• _WHAT YOU NEED TO DO_:
Your answer should show every line of the material below that includes "stepped".
RECORDS FOR THE EXERCISE START
-- ==== Sys2Proof/Tests/Slice0.lean ====
section
/-! SUPPORT. Tests: ill-formed operands, words written out bit by bit, one step on small states with the values of
spec/95_test_vectors.md, and for every statement with hypotheses a concrete case that meets them. -/

namespace Sys2Proof.Tests

set_option Elab.async false

open Sys2Proof.Machine

/-! Helpers -/

/-- The state an outcome gives; the reset state where it gives none. -/
def nextOf : Host.Outcome State Fault Refusal → State
  | .next s => s
  | .fault _ => State.reset
  | .refused _ => State.reset

/-- The fingerprint of spec/95_test_vectors.md. -/
def fingerprint (blk : Block) : Nat := blk.toList.foldl (fun h x => (h * 31 + x.toNat) % 4294967296) 0

/-- The fingerprint of the block a state's last answer carries; 1 where it carries none. -/
def shown (s : State) : Nat :=
  match s.out with
  | .returned blk => fingerprint blk
  | .emitted blk _ => fingerprint blk
  | .record r => fingerprint r.a
  | .quiet => 1
  | .response _ => 1
  | .status _ => 1

/-- Operations one after another from a state. -/
def after (is : List Instr) (s : State) : State := is.foldl (fun t i => nextOf (exec i t)) s

/-- Whether an outcome is a next state. -/
def isNext : Host.Outcome State Fault Refusal → Bool
  | .next _ => true
  | .fault _ => false
  | .refused _ => false

theorem next_of {o : Host.Outcome State Fault Refusal} (h : isNext o = true) : o = .next (nextOf o) := by
  cases o <;> first | rfl | cases h

/-- A state with a request. -/
def asking (l : List Turn) : State := State.reset.withTurns l

/-- The state a number of steps later. -/
def stepped (n : Nat) (s : State) : State := nextOf (runSteps n s)

/-- A queue with `n` empty-looking blocks that both sides know of. -/
def filled (n : Nat) : State :=
  { State.reset with wr := BitVec.ofNat 5 n, wrGray := gray (BitVec.ofNat 5 n), wrGrayS1 := gray (BitVec.ofNat 5 n),
                     wrC := BitVec.ofNat 5 n }

/-- A SEND between its two steps, of a block of zeros. -/
def holding : State := { State.reset with hold := some silenceWf }

/-- Waveforms of the default ROM, from `lastSense` 0. -/
def blk41 : Block := (render standardParams (.byte 0x41#8)).a

/-! Well-formed operands (R59, R61): the ill-formed ones are refused -/

theorem test_wf_send_refuses_marker : Instr.wf (.send 0x100#9) = false ∧ Instr.wf (.send 0x0FF#9) = true := by decide
theorem test_wf_build_refuses_0x102 : Instr.wf (.build 0x102#9) = false ∧ Instr.wf (.build 0x101#9) = true := by decide
theorem test_wf_fetch_refuses_0x1FF : Instr.wf (.fetch 0x1FF#9) = false ∧ Instr.wf (.fetch 0x100#9) = true := by decide

/-! Words, written out from R59 (opid in the first four bits, operand in the last nine); values of V50 -/

theorem test_word_send : decode 0b0001001000001#13 = .ok (.send 0x41#9) ∧ encode (.send 0xFF#9) = 0x02FF#13 := by decide
theorem test_word_setc : decode 0b0010000000001#13 = .ok (.setc true) ∧ encode (.setc false) = 0x0400#13 := by decide
theorem test_word_isdr : decode 0b0011000000000#13 = .ok .isdr ∧ decode 0b0011000000001#13 = .error .reservedArg := by decide
theorem test_word_build : decode 0b0100001000001#13 = .ok (.build 0x41#9) := by decide
theorem test_word_fetch : decode 0b0101100000001#13 = .ok (.fetch 0x101#9) := by decide
theorem test_word_enq : decode 0b0110000000000#13 = .ok .enq := by decide
theorem test_word_peek : decode 0b0111000000000#13 = .ok .peek := by decide
theorem test_word_advr : decode 0b1000000000000#13 = .ok .advr := by decide
theorem test_word_tick : decode 0b1001000000000#13 = .ok .tick := by decide
theorem test_word_reset : decode 0b1010000000000#13 = .ok .reset := by decide
theorem test_word_syncw : decode 0b1011000000000#13 = .ok .syncw := by decide
theorem test_word_syncr : decode 0b1100000000000#13 = .ok .syncr := by decide
theorem test_word_syncc : decode 0b1101000000000#13 = .ok .syncc := by decide
theorem test_word_reserved : decode 0b0000000000000#13 = .error .reservedOpid ∧ decode 0b1110000000000#13 = .error .reservedOpid ∧
    decode 0b1111111111111#13 = .error .reservedOpid ∧ decode 0b0010000000010#13 = .error .reservedArg := by decide
theorem test_table_word : decodeTableWord 16 0x1200 = some .tick ∧ decodeTableWord 16 0x2000 = none := by decide

/-! One step, with the values of spec/95_test_vectors.md -/

/-- V1, V10: fingerprints of `0x41/A`, `0x41/B`, `0xFE/A` and the first sample of the data. -/
theorem test_build_v10 : fingerprint blk41 = 0x797FA550 ∧ fingerprint (render standardParams (.byte 0x41#8)).b = 0x9AC55AB0 ∧
    fingerprint (render standardParams (.byte 0xFE#8)).a = 0x92D7F780 ∧ (blk41)[11].toInt = 9271 := by decide +kernel
/-- V13: BUILD of `0x102` is BADSYM. -/
theorem test_build_v13 : (nextOf (exec (.build 0x102#9) State.reset)).out = .status .badSym := by decide +kernel
/-- V20: two FETCHes of `0x41`, the second of which returns variant B, and a FETCH of idle under `lastSense` 1. -/
theorem test_fetch_v20 : shown (after [.fetch 0x41#9] State.reset) = 0x797FA550 ∧
    shown (after [.fetch 0x41#9, .fetch 0x41#9] State.reset) = 0x9AC55AB0 ∧
    shown (after [.fetch 0x100#9, .fetch 0x101#9] State.reset) = 0x27FBB800 := by decide +kernel
/-- V21: FETCH of `0x1FF` leaves `lastSense` 1. -/
theorem test_fetch_v21 : (after [.fetch 0x41#9, .fetch 0x1FF#9] State.reset).lastSense = true := by decide +kernel
/-- V31: the second SEND holds variant B of `0x42` and leaves `lastSense` 0. -/
theorem test_send_v31 : ((after [.send 0x41#9, .enq, .send 0x42#9] State.reset).hold.map fingerprint) = some 0x870F4B30 ∧
    (after [.send 0x41#9, .enq, .send 0x42#9] State.reset).lastSense = false := by decide +kernel
/-- V32: SEND on a full queue answers 0x11. -/
theorem test_send_v32 : (nextOf (exec (.send 0x40#9) (filled 16))).out = .response 0x11#5 := by decide +kernel
/-- V32: the sixteenth ENQ answers 0x10; V30: from `wr = 31` it writes slot 15 and `wr` wraps to 0. -/
theorem test_enq_v30 : (nextOf (exec .enq { filled 15 with hold := some silenceWf })).out = .response 0x10#5 ∧
    (nextOf (exec .enq { State.reset with wr := 31#5, rdP := 31#5, hold := some blk41 })).wr = 0#5 ∧
    ((nextOf (exec .enq { State.reset with wr := 31#5, rdP := 31#5, hold := some blk41 })).slots[15]) = blk41 := by
  decide +kernel
/-- V33, V34: ISDR's bits at `wr`, `rd_p` = (3, 19), (0, 31), and with a lagging view. -/
theorem test_isdr_v33 : (nextOf (exec .isdr { State.reset with wr := 3#5, rdP := 19#5 })).out = .response 0x10#5 ∧
    (nextOf (exec .isdr { State.reset with wr := 0#5, rdP := 31#5 })).out = .response 0x00#5 ∧
    (nextOf (exec .isdr { State.reset with wr := 2#5, rd := 2#5, rdP := 1#5 })).out = .response 0x00#5 := by decide +kernel
/-- V35: PEEK with a lagging view, and once it has caught up. -/
theorem test_peek_v35 : (nextOf (exec .peek { filled 1 with wrC := 0#5 })).out = .status .empty ∧
    (nextOf (exec .peek (filled 1))).out = .returned silenceWf := by decide +kernel
/-- V36: ADVR on an empty queue leaves `rd` 5. -/
theorem test_advr_v36 : (nextOf (exec .advr { State.reset with wrC := 5#5, rd := 5#5 })).rd = 5#5 ∧
    (nextOf (exec .advr { State.reset with wrC := 0#5, rd := 31#5 })).rd = 0#5 := by decide +kernel
/-- V41, V42: the three states of the sequencer. -/
theorem test_tick_v42 : (nextOf (exec .tick State.reset)).lastSense = true ∧
    shown (nextOf (exec .tick { State.reset with carrier := true, carrierC := true, lastSense := true })) = 0x27FBB800 ∧
    (nextOf (exec .tick { filled 3 with rd := 2#5, carrier := true, carrierC := true })).seqState = .draining ∧
    (nextOf (exec .tick { filled 3 with rd := 2#5 })).rd = 3#5 := by decide +kernel
/-- V43: the first tick after `SETC 1` may emit silence; before the second X's SYNCC is forced, a step of its own, and that tick emits
idle-carrier (here in variant B, after one silence). -/
theorem test_setc_v43 : shown (after [.setc true, .tick] State.reset) = 0 ∧
    (stepped 3 (asking [.op .producer 0x0401#13 0, .op .consumer 0x1200#13 0, .op .consumer 0x1200#13 0])).carrierC = true ∧
    shown (stepped 4 (asking [.op .producer 0x0401#13 0, .op .consumer 0x1200#13 0, .op .consumer 0x1200#13 0])) = 0x27FBB800 := by
  decide +kernel
/-- R155: a RESET with a SEND half done empties `hold`. -/
theorem test_reset_drops_hold : (after [.send 0x41#9, .reset] State.reset).hold = none := by rfl
/-- R38, R39: a lag of 16 can be crossed at once. -/
theorem test_syncw_all : (nextOf (exec .syncw { filled 16 with wrC := 0#5, choice := 15 })).wrC = 16#5 := by decide +kernel
theorem test_syncr_one : (nextOf (exec .syncr { State.reset with wr := 2#5, wrC := 2#5, rd := 2#5 })).rdP = 1#5 := by decide +kernel
/-- V34: after SYNCR ISDR answers drained. -/
theorem test_syncr_v34 : (after [.syncr, .isdr] { State.reset with wr := 2#5, rd := 2#5, rdP := 1#5 }).out = .response 0x08#5 := by
  decide +kernel
theorem test_syncc : (after [.setc true, .syncc] State.reset).carrierC = true := by decide +kernel
/-- V51: words on the producer port from reset. -/
theorem test_port_v51 :
    ([0x0300#13, 0x03FF#13, 0x0401#13, 0x0402#13, 0x0600#13, 0x0601#13, 0x0000#13, 0x0C00#13].map (fun w =>
      (nextOf (step (State.reset.withTurns [.port .producer w]))).out)) =
    [0x0A#5, 0x0A#5, 0x08#5, 0x0B#5, 0x08#5, 0x0B#5, 0x0B#5, 0x0B#5].map Output.response := by decide +kernel
/-- V9: the first ten bytes of `0x41/A`. -/
theorem test_bytes_v9 : ((blockBytes blk41).take 10).map BitVec.toNat = [0x00, 0x00, 0x71, 0x22, 0xBA, 0x37, 0xBA, 0x37, 0x71, 0x22] := by
  decide +kernel
/-- V44: the Level B formula of the idle sample, both polarities. -/
theorem test_idle_v44 : (idleSample standardParams false 11).toInt = -9271 ∧ (idleSample standardParams false 119).toInt = -9271 ∧
    (idleSample standardParams true 1).toInt = -9271 ∧ (idleSample standardParams true 119).toInt = 9271 := by decide +kernel
/-- A word placed by `withFetchWord` runs as the first step after reset. -/
theorem test_fetch_word : (nextOf (step (State.reset.withFetchWord 16 0x1000))).out = .status .empty := by decide +kernel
RECORDS FOR THE EXERCISE END
• _ANSWER_:
def stepped (n : Nat) (s : State) : State := nextOf (runSteps n s)
    (stepped 3 (asking [.op .producer 0x0401#13 0, .op .consumer 0x1200#13 0, .op .consumer 0x1200#13 0])).carrierC = true ∧
    shown (stepped 4 (asking [.op .producer 0x0401#13 0, .op .consumer 0x1200#13 0, .op .consumer 0x1200#13 0])) = 0x27FBB800 := by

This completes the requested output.